-- ==== Sys2Proof/Decode.lean ====
section
/-! DEFINITION. Decoding and encoding (spec/02 R28 to R37, and the encoding tables of every owning chapter). -/

namespace Sys2Proof

/-- `w` bits of `n` from bit `lo` upward. -/
def fld (n lo w : Nat) : Nat := n / 2 ^ lo % 2 ^ w

/-- A Bool as a bit. -/
def bit (b : Bool) : Nat := if b then 1 else 0

/-- The fields of the base word in their format-A places (R30), with the extension and the literal word (R33, R34), each
zero when the length names none. -/
structure Raw where
  len : Fin 4 := 0
  major : Fin 128 := 0
  d : Fin 32 := 0
  a : Fin 32 := 0
  b : Fin 32 := 0
  fn : Fin 256 := 0
  ext : Word := 0
  lit : Word := 0
deriving DecidableEq, Repr

/-- Whether the length names an extension word (R28). -/
def Raw.hasExt (len : Fin 4) : Bool := 2 ≤ len.val

/-- Whether the length names a literal word (R28). -/
def Raw.hasLit (len : Fin 4) : Bool := len.val % 2 = 1

/-- Length of an instruction in bytes (R28). -/
def lenBytes (len : Fin 4) : Nat := if len.val = 0 then 4 else if len.val = 3 then 20 else 12

/-- The fields of a base word (R30). -/
def Raw.ofBase (w : Nat) : Raw :=
  { len := Fin.ofNat 4 w, major := Fin.ofNat 128 (w / 2 ^ 2), d := Fin.ofNat 32 (w / 2 ^ 9), a := Fin.ofNat 32 (w / 2 ^ 14),
    b := Fin.ofNat 32 (w / 2 ^ 19), fn := Fin.ofNat 256 (w / 2 ^ 24) }

/-- The base word of the fields (R30). -/
def Raw.base (r : Raw) : Nat :=
  r.len.val + r.major.val * 2 ^ 2 + r.d.val * 2 ^ 9 + r.a.val * 2 ^ 14 + r.b.val * 2 ^ 19 + r.fn.val * 2 ^ 24

def FpType.code : FpType → Nat | .f32 => 0 | .f16 => 1 | .bf16 => 2 | .t8 => 3
def FpType.ofCode (n : Nat) : FpType := match n % 4 with | 0 => .f32 | 1 => .f16 | 2 => .bf16 | _ => .t8

def CvtCode.code : CvtCode → Nat
  | .f32 => 0 | .f16 => 1 | .bf16 => 2 | .t8 => 3 | .e4 => 4 | .e5 => 5 | .i32 => 8 | .n32 => 9 | .i64 => 10 | .n64 => 11
def CvtCode.ofCode? (n : Nat) : Option CvtCode :=
  match n with
  | 0 => some .f32 | 1 => some .f16 | 2 => some .bf16 | 3 => some .t8 | 4 => some .e4 | 5 => some .e5
  | 8 => some .i32 | 9 => some .n32 | 10 => some .i64 | 11 => some .n64 | _ => none

def ElType.code : ElType → Nat
  | .i32 => 0 | .i16 => 1 | .i8 => 2 | .i64 => 3 | .f32 => 4 | .f16 => 5 | .bf16 => 6 | .t8 => 7
def ElType.ofCode (n : Nat) : ElType :=
  match n % 8 with | 0 => .i32 | 1 => .i16 | 2 => .i8 | 3 => .i64 | 4 => .f32 | 5 => .f16 | 6 => .bf16 | _ => .t8

def Size.code : Size → Nat | .b => 0 | .h => 1 | .w => 2 | .d => 3
def Size.ofCode (n : Nat) : Size := match n % 4 with | 0 => .b | 1 => .h | 2 => .w | _ => .d

def MemOrd.code : MemOrd → Nat | .rlx => 0 | .acq => 1 | .rel => 2 | .sc => 3
def MemOrd.ofCode (n : Nat) : MemOrd := match n % 4 with | 0 => .rlx | 1 => .acq | 2 => .rel | _ => .sc

def Scope.code : Scope → Nat | .core => 0 | .clu => 1 | .die => 2 | .pkg => 3 | .job => 4 | .sys => 5
def Scope.ofCode? (n : Nat) : Option Scope :=
  match n with
  | 0 => some .core | 1 => some .clu | 2 => some .die | 3 => some .pkg | 4 => some .job | 5 => some .sys | _ => none

def FenceOrd.code : FenceOrd → Nat | .acq => 1 | .rel => 2 | .sc => 3
def FenceOrd.ofCode? (n : Nat) : Option FenceOrd :=
  match n with | 1 => some .acq | 2 => some .rel | 3 => some .sc | _ => none

def AtomOp.code : AtomOp → Nat
  | .swap => 0 | .add => 1 | .and => 2 | .or => 3 | .xor => 4 | .min => 5 | .max => 6 | .fadd => 7
def AtomOp.ofCode (n : Nat) : AtomOp :=
  match n % 8 with
  | 0 => .swap | 1 => .add | 2 => .and | 3 => .or | 4 => .xor | 5 => .min | 6 => .max | _ => .fadd

def SpaceSel.code : SpaceSel → Nat | .glb => 0 | .prv => 1 | .spd => 2 | .clu => 3
def SpaceSel.ofCode (n : Nat) : SpaceSel := match n % 4 with | 0 => .glb | 1 => .prv | 2 => .spd | _ => .clu

/-- Ordering, scope and eviction of a format-M base word (R31); scopes 6 and 7 are no instruction. -/
def Raw.memQual? (r : Raw) : Option MemQual :=
  (Scope.ofCode? (r.b.val / 4)).bind fun sc => some ⟨MemOrd.ofCode r.b.val, sc, Fin.ofNat 8 r.fn.val⟩

/-- The memory extension word (R33). -/
def MemExt.ofExt (x : Word) : MemExt :=
  ⟨Fin.ofNat 8 (fld x.toNat 37 3), Fin.ofNat 32 (fld x.toNat 32 5), BitVec.ofNat 32 x.toNat⟩
def MemExt.toExt (x : MemExt) : Nat := x.disp.toNat + x.xindex.val * 2 ^ 32 + x.xshift.val * 2 ^ 37

/-- The vector memory extension word (R125), but for xshift. -/
def VMemExt.ofExt? (x : Word) : Option VMemExt :=
  (Scope.ofCode? (fld x.toNat 42 3)).bind fun sc =>
    some ⟨Fin.ofNat 32 (fld x.toNat 51 5), Fin.ofNat 8 (fld x.toNat 45 3), sc, MemOrd.ofCode (fld x.toNat 40 2),
      Fin.ofNat 32 (fld x.toNat 32 5), BitVec.ofNat 32 x.toNat⟩
def VMemExt.toExt (x : VMemExt) : Nat :=
  x.disp.toNat + x.base.val * 2 ^ 32 + x.ord.code * 2 ^ 40 + x.scope.code * 2 ^ 42 + x.ev.val * 2 ^ 45 + x.sx.val * 2 ^ 51

/-- The tag bits of a bulk transfer's extension word (R387). -/
def bulkTag (t : Option (Fin 8)) : Nat := match t with | none => 0 | some n => n.val + 2 ^ 7

/-- Major 0x01: ADD to MAXU_LIT. -/
noncomputable def decode01 (r : Raw) : Option Instr :=
  if r.len.val = 0 then
    match r.fn.val with
    | 0 => some (.add r.d r.a r.b)
    | 1 => some (.sub r.d r.a r.b)
    | 2 => some (.and r.d r.a r.b)
    | 3 => some (.or r.d r.a r.b)
    | 4 => some (.xor r.d r.a r.b)
    | 5 => some (.andn r.d r.a r.b)
    | 8 => some (.sll r.d r.a r.b)
    | 9 => some (.srl r.d r.a r.b)
    | 10 => some (.sra r.d r.a r.b)
    | 11 => some (.ror r.d r.a r.b)
    | 16 => some (.slt r.d r.a r.b)
    | 17 => some (.sltu r.d r.a r.b)
    | 18 => some (.seq r.d r.a r.b)
    | 20 => some (.min r.d r.a r.b)
    | 21 => some (.max r.d r.a r.b)
    | 22 => some (.minu r.d r.a r.b)
    | 23 => some (.maxu r.d r.a r.b)
    | _ => none
  else if r.len.val = 1 then
    match r.fn.val with
    | 0 => if r.b.val = 0 then some (.addLit r.d r.a r.lit) else none
    | 1 => if r.b.val = 0 then some (.subLit r.d r.a r.lit) else none
    | 2 => if r.b.val = 0 then some (.andLit r.d r.a r.lit) else none
    | 3 => if r.b.val = 0 then some (.orLit r.d r.a r.lit) else none
    | 4 => if r.b.val = 0 then some (.xorLit r.d r.a r.lit) else none
    | 5 => if r.b.val = 0 then some (.andnLit r.d r.a r.lit) else none
    | 8 => if r.b.val = 0 then some (.sllLit r.d r.a r.lit) else none
    | 9 => if r.b.val = 0 then some (.srlLit r.d r.a r.lit) else none
    | 10 => if r.b.val = 0 then some (.sraLit r.d r.a r.lit) else none
    | 11 => if r.b.val = 0 then some (.rorLit r.d r.a r.lit) else none
    | 16 => if r.b.val = 0 then some (.sltLit r.d r.a r.lit) else none
    | 17 => if r.b.val = 0 then some (.sltuLit r.d r.a r.lit) else none
    | 18 => if r.b.val = 0 then some (.seqLit r.d r.a r.lit) else none
    | 20 => if r.b.val = 0 then some (.minLit r.d r.a r.lit) else none
    | 21 => if r.b.val = 0 then some (.maxLit r.d r.a r.lit) else none
    | 22 => if r.b.val = 0 then some (.minuLit r.d r.a r.lit) else none
    | 23 => if r.b.val = 0 then some (.maxuLit r.d r.a r.lit) else none
    | _ => none
  else none

/-- Major 0x02: MUL to REMU_LIT. -/
noncomputable def decode02 (r : Raw) : Option Instr :=
  if r.len.val = 0 then
    match r.fn.val with
    | 0 => some (.mul r.d r.a r.b)
    | 1 => some (.mulh r.d r.a r.b)
    | 2 => some (.mulhu r.d r.a r.b)
    | 4 => some (.div r.d r.a r.b)
    | 5 => some (.divu r.d r.a r.b)
    | 6 => some (.rem r.d r.a r.b)
    | 7 => some (.remu r.d r.a r.b)
    | _ => none
  else if r.len.val = 1 then
    match r.fn.val with
    | 0 => if r.b.val = 0 then some (.mulLit r.d r.a r.lit) else none
    | 1 => if r.b.val = 0 then some (.mulhLit r.d r.a r.lit) else none
    | 2 => if r.b.val = 0 then some (.mulhuLit r.d r.a r.lit) else none
    | 4 => if r.b.val = 0 then some (.divLit r.d r.a r.lit) else none
    | 5 => if r.b.val = 0 then some (.divuLit r.d r.a r.lit) else none
    | 6 => if r.b.val = 0 then some (.remLit r.d r.a r.lit) else none
    | 7 => if r.b.val = 0 then some (.remuLit r.d r.a r.lit) else none
    | _ => none
  else none

/-- Major 0x03: ADDI. -/
noncomputable def decode03 (r : Raw) : Option Instr :=
  if r.len.val = 0 then
    some (.addi r.d r.a (BitVec.ofNat 13 (r.fn.val * 32 + r.b.val)))
  else none

/-- Major 0x04: ANDI. -/
noncomputable def decode04 (r : Raw) : Option Instr :=
  if r.len.val = 0 then
    some (.andi r.d r.a (BitVec.ofNat 13 (r.fn.val * 32 + r.b.val)))
  else none

/-- Major 0x05: SLLI to RORI. -/
noncomputable def decode05 (r : Raw) : Option Instr :=
  if r.len.val = 0 then
    match r.fn.val / 64 with
    | 0 => if r.b.val = 0 then some (.slli r.d r.a (Fin.ofNat 64 r.fn.val)) else none
    | 1 => if r.b.val = 0 then some (.srli r.d r.a (Fin.ofNat 64 r.fn.val)) else none
    | 2 => if r.b.val = 0 then some (.srai r.d r.a (Fin.ofNat 64 r.fn.val)) else none
    | 3 => if r.b.val = 0 then some (.rori r.d r.a (Fin.ofNat 64 r.fn.val)) else none
    | _ => none
  else none

/-- Major 0x06: CLZ to BEXT_LIT. -/
noncomputable def decode06 (r : Raw) : Option Instr :=
  if r.len.val = 0 then
    match r.fn.val with
    | 0 => if r.b.val = 0 then some (.clz r.d r.a) else none
    | 1 => if r.b.val = 0 then some (.ctz r.d r.a) else none
    | 2 => if r.b.val = 0 then some (.popc r.d r.a) else none
    | 3 => if r.b.val = 0 then some (.brev r.d r.a) else none
    | 4 => if r.b.val = 0 then some (.bswap r.d r.a) else none
    | 12 => if r.b.val = 0 then some (.lowb r.d r.a) else none
    | 13 => if r.b.val = 0 then some (.clrlow r.d r.a) else none
    | 14 => if r.b.val = 0 then some (.maskn r.d r.a) else none
    | 8 => some (.bset r.d r.a r.b)
    | 9 => some (.bclr r.d r.a r.b)
    | 10 => some (.binv r.d r.a r.b)
    | 11 => some (.bext r.d r.a r.b)
    | _ => none
  else if r.len.val = 1 then
    match r.fn.val with
    | 8 => if r.b.val = 0 then some (.bsetLit r.d r.a r.lit) else none
    | 9 => if r.b.val = 0 then some (.bclrLit r.d r.a r.lit) else none
    | 10 => if r.b.val = 0 then some (.binvLit r.d r.a r.lit) else none
    | 11 => if r.b.val = 0 then some (.bextLit r.d r.a r.lit) else none
    | _ => none
  else none

/-- Major 0x07: EXTU to EXTS. -/
noncomputable def decode07 (r : Raw) : Option Instr :=
  if r.len.val = 0 then
    match r.fn.val / 128 with
    | 0 => some (.extu r.d r.a (Fin.ofNat 64 (r.fn.val % 2 * 32 + r.b.val)) (Fin.ofNat 64 (r.fn.val / 2)))
    | 1 => some (.exts r.d r.a (Fin.ofNat 64 (r.fn.val % 2 * 32 + r.b.val)) (Fin.ofNat 64 (r.fn.val / 2)))
    | _ => none
  else none

/-- Major 0x08: FINS. -/
noncomputable def decode08 (r : Raw) : Option Instr :=
  if r.len.val = 0 then
    match r.fn.val / 128 with
    | 0 => some (.fins r.d r.a (Fin.ofNat 64 (r.fn.val % 2 * 32 + r.b.val)) (Fin.ofNat 64 (r.fn.val / 2)))
    | _ => none
  else none

/-- Major 0x09: HDR_GET to HDR_CLR. -/
noncomputable def decode09 (r : Raw) : Option Instr :=
  if r.len.val = 0 then
    match r.fn.val with
    | 4 => if r.d.val = 0 ∧ r.b.val = 0 then some (.hdrClr r.a) else none
    | _ => none
  else if r.len.val = 2 then
    match r.fn.val with
    | 0 => if r.b.val = 0 ∧ fld r.ext.toNat 15 49 = 0 then some (.hdrGet r.d r.a (Fin.ofNat 512 r.ext.toNat) (Fin.ofNat 64 (r.ext.toNat / 2 ^ 9))) else none
    | 1 => if r.b.val = 0 ∧ fld r.ext.toNat 15 49 = 0 then some (.hdrGets r.d r.a (Fin.ofNat 512 r.ext.toNat) (Fin.ofNat 64 (r.ext.toNat / 2 ^ 9))) else none
    | 2 => if r.d.val = 0 ∧ fld r.ext.toNat 15 49 = 0 then some (.hdrSet r.a r.b (Fin.ofNat 512 r.ext.toNat) (Fin.ofNat 64 (r.ext.toNat / 2 ^ 9))) else none
    | 3 => if fld r.ext.toNat 15 49 = 0 then some (.hdrMatch r.d r.a r.b (Fin.ofNat 512 r.ext.toNat) (Fin.ofNat 64 (r.ext.toNat / 2 ^ 9))) else none
    | _ => none
  else none

/-- Major 0x0A: LI to LI_LIT. -/
noncomputable def decode0A (r : Raw) : Option Instr :=
  if r.len.val = 0 then
    some (.li r.d (BitVec.ofNat 18 (r.fn.val * 1024 + r.b.val * 32 + r.a.val)))
  else if r.len.val = 1 then
    if r.a.val = 0 ∧ r.b.val = 0 ∧ r.fn.val = 0 then some (.liLit r.d r.lit) else none
  else none

/-- Major 0x0B: LA to LA_LIT. -/
noncomputable def decode0B (r : Raw) : Option Instr :=
  if r.len.val = 0 then
    some (.la r.d (BitVec.ofNat 18 (r.fn.val * 1024 + r.b.val * 32 + r.a.val)))
  else if r.len.val = 1 then
    if r.a.val = 0 ∧ r.b.val = 0 ∧ r.fn.val = 0 then some (.laLit r.d r.lit) else none
  else none

/-- Major 0x0C: SELNZ to MSUB. -/
noncomputable def decode0C (r : Raw) : Option Instr :=
  if r.len.val = 0 then
    match r.fn.val / 32 with
    | 0 => some (.selnz r.d r.a r.b (Fin.ofNat 32 r.fn.val))
    | 1 => some (.selz r.d r.a r.b (Fin.ofNat 32 r.fn.val))
    | 2 => some (.madd r.d r.a r.b (Fin.ofNat 32 r.fn.val))
    | 3 => some (.msub r.d r.a r.b (Fin.ofNat 32 r.fn.val))
    | _ => none
  else none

• YOUR ASSIGNMENT
Every line where "literal" appears must be returned from the listing above.

• THE ANSWER
/-- The fields of the base word in their format-A places (R30), with the extension and the literal word (R33, R34), each
/-- Whether the length names a literal word (R28). -/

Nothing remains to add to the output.